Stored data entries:
-- ==== Sys2Proof/Machine/Herd.lean ====
section
/-! DEFINITION. Herd time, plates and pauses (chapter 2), and the power figures that the governor uses (R470 to R473). -/

namespace Sys2Proof.Machine

/-! ### The herd time unit (R58 to R65, R328 to R330) -/

def State.htu (s : State) : Nat := s.rd hrdB KHRD_STATUS.state
def State.freeRun (s : State) : Bool := s.rd hrdB KHRD_STATUS.free_run == 1
def State.activeValid (s : State) : Bool := s.rd hrdB KPLT_STATUS.active_valid == 1
def State.halted (s : State) : Bool := s.rd hrdB KPLT_STATUS.halted == 1

/-- Change the HTU's state (R60), with its trace record. -/
def W.setHtu (w : W) (v : Nat) : W :=
  (w.wr hrdB KHRD_STATUS.state v).tracePlt 1 v (w.rd hrdB KPLT_STATUS.active_plate_id)

/-- The present EPs of a port list. -/
def State.epsOf (s : State) (ports : Nat) : List Nat := (List.range s.fuse.edgePorts).filter (bit ports)

/-- `ref_port` by R330: among listed ports with valid words, the smallest `thops`, then the lowest number. -/
def State.bestPort (s : State) (ports : Nat) : Option Nat :=
  ((s.epsOf ports).filter (fun e => match s.plt.portWord.find e with
      | some t => since s.herdTime t < 2 ^ (s.rd (epB e) KEDG_TIME_CFG.tw_log2 + 2)
      | none => false)).foldl
    (fun b e => match b with
      | none => some e
      | some x => if s.rd (epB e) KEDG_TIME_STAT.thops < s.rd (epB x) KEDG_TIME_STAT.thops then some e else b) none

/-- Enter LOCKED: the awaited HERD_LOCK completes OK, the interrupt source takes its event. -/
def W.enterLocked (w : W) : W :=
  let w := (w.setHtu 2).irqP 33
  let w := { w with plt.lastWord := w.herdTime, plt.outRun := 0 }
  match w.plt.reply with
  | some (q, sl) => { w with plt.reply := none }.answer q sl OK (toLE 4 w.hrdStatus)
  | none => w

/-- A pending arm ends without a swap; `arm_epoch` keeps its value (DESIGN CHOICE, log). -/
def W.armEnd (w : W) (status : Nat) : W :=
  match w.plt.arm with
  | none => w
  | some a =>
    ({ w with plt.arm := none, plt.swapFire := false }.wr hrdB KPLT_STATUS.arm_pending 0).answer a.q a.slot status

/-- Leave LOCKED for LOST (R60, R97): a pending arm completes NOHERD, and the plate is to halt. -/
def W.enterLost (w : W) : W :=
  let w := ((w.setHtu 3).inc hrdB KHRD_LOSS_CNT.loss_count).irqP 32
  let w := w.armEnd NOHERD
  if w.activeValid then { w with plt.haltPend := some w.fc, plt.haltDone := false } else { w with plt.haltDone := true }

/-- The loss window of R65, as a power of two. -/
def State.lossWin (s : State) : Nat :=
  max (s.rd hrdB KHRD_CFG.loss_win_log2)
    ((s.epsOf s.plt.ports).foldl (fun m e => max m (s.rd (epB e) KEDG_TIME_CFG.tw_log2)) 0 + 3)

/-- An offset as the 16-bit field shows it (R102). -/
def offset16 (v : Int) : Nat := if 32767 < v then 0x7FFF else if v < -32768 then 0x8000 else ofS 16 v

/-- A signed field value. -/
def signed (w v : Nat) : Int := toS w v

/-- The first valid word of ACQUIRE steps herd time (R60, R62) to the word's compensated value carried on by the ticks
since its receive instant (DEDUCED, log). -/
def W.stepTime (w : W) (e comp : Nat) : W :=
  let w := ((w.wr hrdB KHRD_STATUS.ref_port e).inc hrdB KHRD_STATUS.step_count).wr hrdB KHRD_OFFSET.words_ok 0
  { w with
    herdTime := comp % 2 ^ 64
    plt.stepped := true
    plt.lastWord := comp % 2 ^ 64
    plt.portWord := [(e, comp % 2 ^ 64)]
    net.commit := w.net.commit.map (fun c => { c with stepped := true }) }

/-- A valid word reaches the HTU (R60, R65): `comp` is the word's compensated value carried on from its receive instant to
now, `off` the offset. -/
def W.takeWord (w : W) (e comp : Nat) (off : Int) : W :=
  let tol : Int := w.rd hrdB KHRD_CFG.lock_tol
  let inTol := decide (-tol ≤ off ∧ off ≤ tol)
  let w := w.wr hrdB KHRD_OFFSET.offset (offset16 off)
  let w := { w with plt.portWord := w.plt.portWord.put e w.herdTime }
  let ref_ := w.rd hrdB KHRD_STATUS.ref_port
  match w.htu with
  | 1 =>
    if !w.plt.stepped then w.stepTime e comp
    else if e ≠ ref_ then w
    else if !inTol then w.wr hrdB KHRD_OFFSET.words_ok 0
    else
      let w := w.inc hrdB KHRD_OFFSET.words_ok
      if w.rd hrdB KHRD_CFG.acq_words ≤ w.rd hrdB KHRD_OFFSET.words_ok then w.enterLocked else w
  | 2 =>
    if w.freeRun ∨ e ≠ ref_ then w else
    let w := { w with plt.lastWord := w.herdTime }
    if inTol then { (w.inc hrdB KHRD_OFFSET.words_ok) with plt.outRun := 0 }
    else
      let n := w.plt.outRun + 1
      let w := { (w.wr hrdB KHRD_OFFSET.words_ok 0) with plt.outRun := n }
      if 4 ≤ n then w.enterLost else w
  | 3 =>
    if !w.plt.haltDone then w else
    { (w.setHtu 1) with plt.fromLost := true, plt.acqT := w.fc, plt.reply := none }.stepTime e comp
  | _ => w
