/-- What a read of a register returns: fields the reader may not see, reserved bits, absent registers and registers of a
site that is absent, powered off or asleep read 0. -/
def State.regVal (s : State) (a : Nat) (who : Who) : Nat :=
  let a := shareAddr (a / 4 * 4)
  let wn := winOf a
  let o := a - wn.base
  if !s.winUp wn then 0
  else if wn = .csram then (if who.priv then le (getBytes s.boot.csram o 4) 0 4 else 0)
  else match utilLow wn o with
    | some lo =>
      if !who.priv then 0
      else if o = lo then s.rd wn.base (utilF lo) % 2 ^ 32
      else Tbl.get 0 s.obs.latch a
    | none => (wn.at o).foldl (fun v x =>
        let i := s.selIdx wn.base x.1
        if x.1.acc ≠ .wo ∧ s.sees who wn x.1 x.2 i then v + s.fieldVal wn x.1 x.2 i % 2 ^ x.1.width * 2 ^ x.1.lsb else v) 0

/-- The value a read returned, kept for its reader. -/
def W.out (w : W) (a v : Nat) : W := { w with sta.regOut := Tbl.set 0 w.sta.regOut a v }

/-- A register read (R15): it returns the value, clears RC fields, latches the high word of herd time or of a 64-bit
counter when the low word is read (R102, R483), and claims where the register is a claim register. -/
def W.regRead (w : W) (a : Nat) (who : Who) : W :=
  let a := shareAddr (a / 4 * 4)
  let wn := winOf a
  let o := a - wn.base
  let mine : Bool := match wn, who with
    | .stn n, .core st _ => n == st
    | _, _ => who.priv
  let v := w.regVal a who
  if !w.winUp wn then w.out a 0
  else match claimTarget wn o with
    | some t => if mine then effIrqClaim t w else w.out a 0
    | none =>
      let w0 := w
      let w := if a = hrdB + 0x008 ∧ who.priv then
          { w with obs.latch := w.obs.latch.put (hrdB + 0x00C) (w.herdTime / 2 ^ 32 % 2 ^ 32) }
        else match utilLow wn o with
          | some lo => if o = lo ∧ who.priv then
              { w with obs.latch := w.obs.latch.put (a + 4) (w.rd wn.base (utilF lo) / 2 ^ 32 % 2 ^ 32) } else w
          | none => w
      let w := w.each (wn.at o) (fun w x =>
        let i := w0.selIdx wn.base x.1
        if x.1.acc = .rc ∧ w0.sees who wn x.1 x.2 i then w.clearRc wn.base (x.1.at x.2) i else w)
      w.out a v

/-- KHRD_TIME_LO_READ (R102). -/
def effKhrdTimeLoRead (who : Who) (w : W) : W := w.regRead (hrdB + 0x008) who

/-- COUNTER_LOW_WORD_READ (R483). -/
def effCounterLowWordRead (addr : Nat) (who : Who) (w : W) : W := w.regRead addr who

/-- RC_FIELD_READ (R15). -/
def effRcFieldRead (addr : Nat) (who : Who) (w : W) : W := w.regRead addr who

/-! ### The commands of this family -/

/-- KHRD_TIME_LO_READ (R102). -/
def execKhrdTimeLoRead (who : Who) (s : State) : Host.Outcome State Fault Refusal :=
  run (effKhrdTimeLoRead who) s

/-- COUNTER_LOW_WORD_READ (R483). -/
def execCounterLowWordRead (addr : Nat) (who : Who) (s : State) : Host.Outcome State Fault Refusal :=
  run (effCounterLowWordRead addr who) s

/-- RC_FIELD_READ (R15). -/
def execRcFieldRead (addr : Nat) (who : Who) (s : State) : Host.Outcome State Fault Refusal :=
  run (effRcFieldRead addr who) s

end Sys2Proof.Machine
end

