-- ==== Sys2Proof/Machine/Folio.lean ====
section
/-! DEFINITION. Folio packets and unit configuration space (R138, R139, R455, R456). -/

namespace Sys2Proof.Machine

/-! ### The extension (R138) -/

def foSpace (p : Packet) : Nat := bits (le p.ext 4 1) 0 2
def foCrc (p : Packet) : Nat := le p.ext 8 4

/-! ### Regions (R455)

A region of a unit is a row of entries of one length, read and written as little-endian numbers. -/

/-- A region: bytes of an entry, entries, how one is read and written, and whether it is read-back only. -/
structure Region where
  ent : Nat
  count : Nat
  rd : State → Nat → Nat
  wr : W → Nat → Nat → W
  ro : Bool := false

def Region.size (r : Region) : Nat := r.ent * r.count

/-- Bytes `off` to `off + n - 1` of a region. -/
def Region.read (r : Region) (s : State) (off n : Nat) : List Byte :=
  let a := off / r.ent
  let k := (off + n - 1) / r.ent - a + 1
  (((List.range k).flatMap (fun i => toLE r.ent (r.rd s (a + i)))).drop (off - a * r.ent)).take n

/-- Write bytes at `off` of a region, entry by entry. -/
def Region.write (r : Region) (w : W) (off : Nat) (d : List Byte) : W :=
  let a := off / r.ent
  let k := (off + d.length - 1) / r.ent - a + 1
  w.each (List.range k) (fun w i =>
    let at_ := (a + i) * r.ent
    let old := toLE r.ent (r.rd w.toState (a + i))
    let new_ := if off ≤ at_ then patch old 0 ((d.drop (at_ - off)).take r.ent)
      else patch old (off - at_) (d.take (r.ent - (off - at_)))
    r.wr w (a + i) (ofLE new_))

/-! ### Registers as entries -/

/-- The word of a register with selector index `i`, from its fields. -/
def wordAt (s : State) (b : Nat) (fs : List Fld) (o i : Nat) : Nat :=
  (fs.filter (fun f => f.off == o)).foldl (fun v f => v + s.rd b f i % 2 ^ f.width * 2 ^ f.lsb) 0

/-- Write the fields of such a word. -/
def W.wordPut (w : W) (b : Nat) (fs : List Fld) (o i v : Nat) : W :=
  w.each (fs.filter (fun f => f.off == o)) (fun w f => w.wr b f (f.rule.next (w.rd b f i) (bits v f.lsb f.width)) i)

/-- A region whose entry `i` is the registers at offsets `os` selected by `i`. -/
def selRegion (b : Nat) (fs : List Fld) (os : List Nat) (count : Nat) : Region :=
  { ent := 4 * os.length
    count := count
    rd := fun s i => (os.zipIdx).foldl (fun v (x : Nat × Nat) => v + wordAt s b fs x.1 i * 2 ^ (32 * x.2)) 0
    wr := fun w i v => w.each os.zipIdx (fun w (x : Nat × Nat) => w.wordPut b fs x.1 i (bits v (32 * x.2) 32)) }

/-- A region whose entries are the registers at the given offsets of a window. -/
def regRegion (b : Nat) (os : List Nat) : Region :=
  { ent := 4
    count := os.length
    rd := fun s i => s.regVal (b + os.getD i 0) .miomus
    wr := fun w i v => w.regWrite (b + os.getD i 0) v .miomus }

TRY IT:
From the records above, reproduce exactly the lines from the one with "else if wn = .csram" to the one with "(fun v x =>", both included, and no others.

COMPLETED EXERCISE:
  else if wn = .csram then (if who.priv then le (getBytes s.boot.csram o 4) 0 4 else 0)
  else match utilLow wn o with
    | some lo =>
      if !who.priv then 0
      else if o = lo then s.rd wn.base (utilF lo) % 2 ^ 32
      else Tbl.get 0 s.obs.latch a
    | none => (wn.at o).foldl (fun v x =>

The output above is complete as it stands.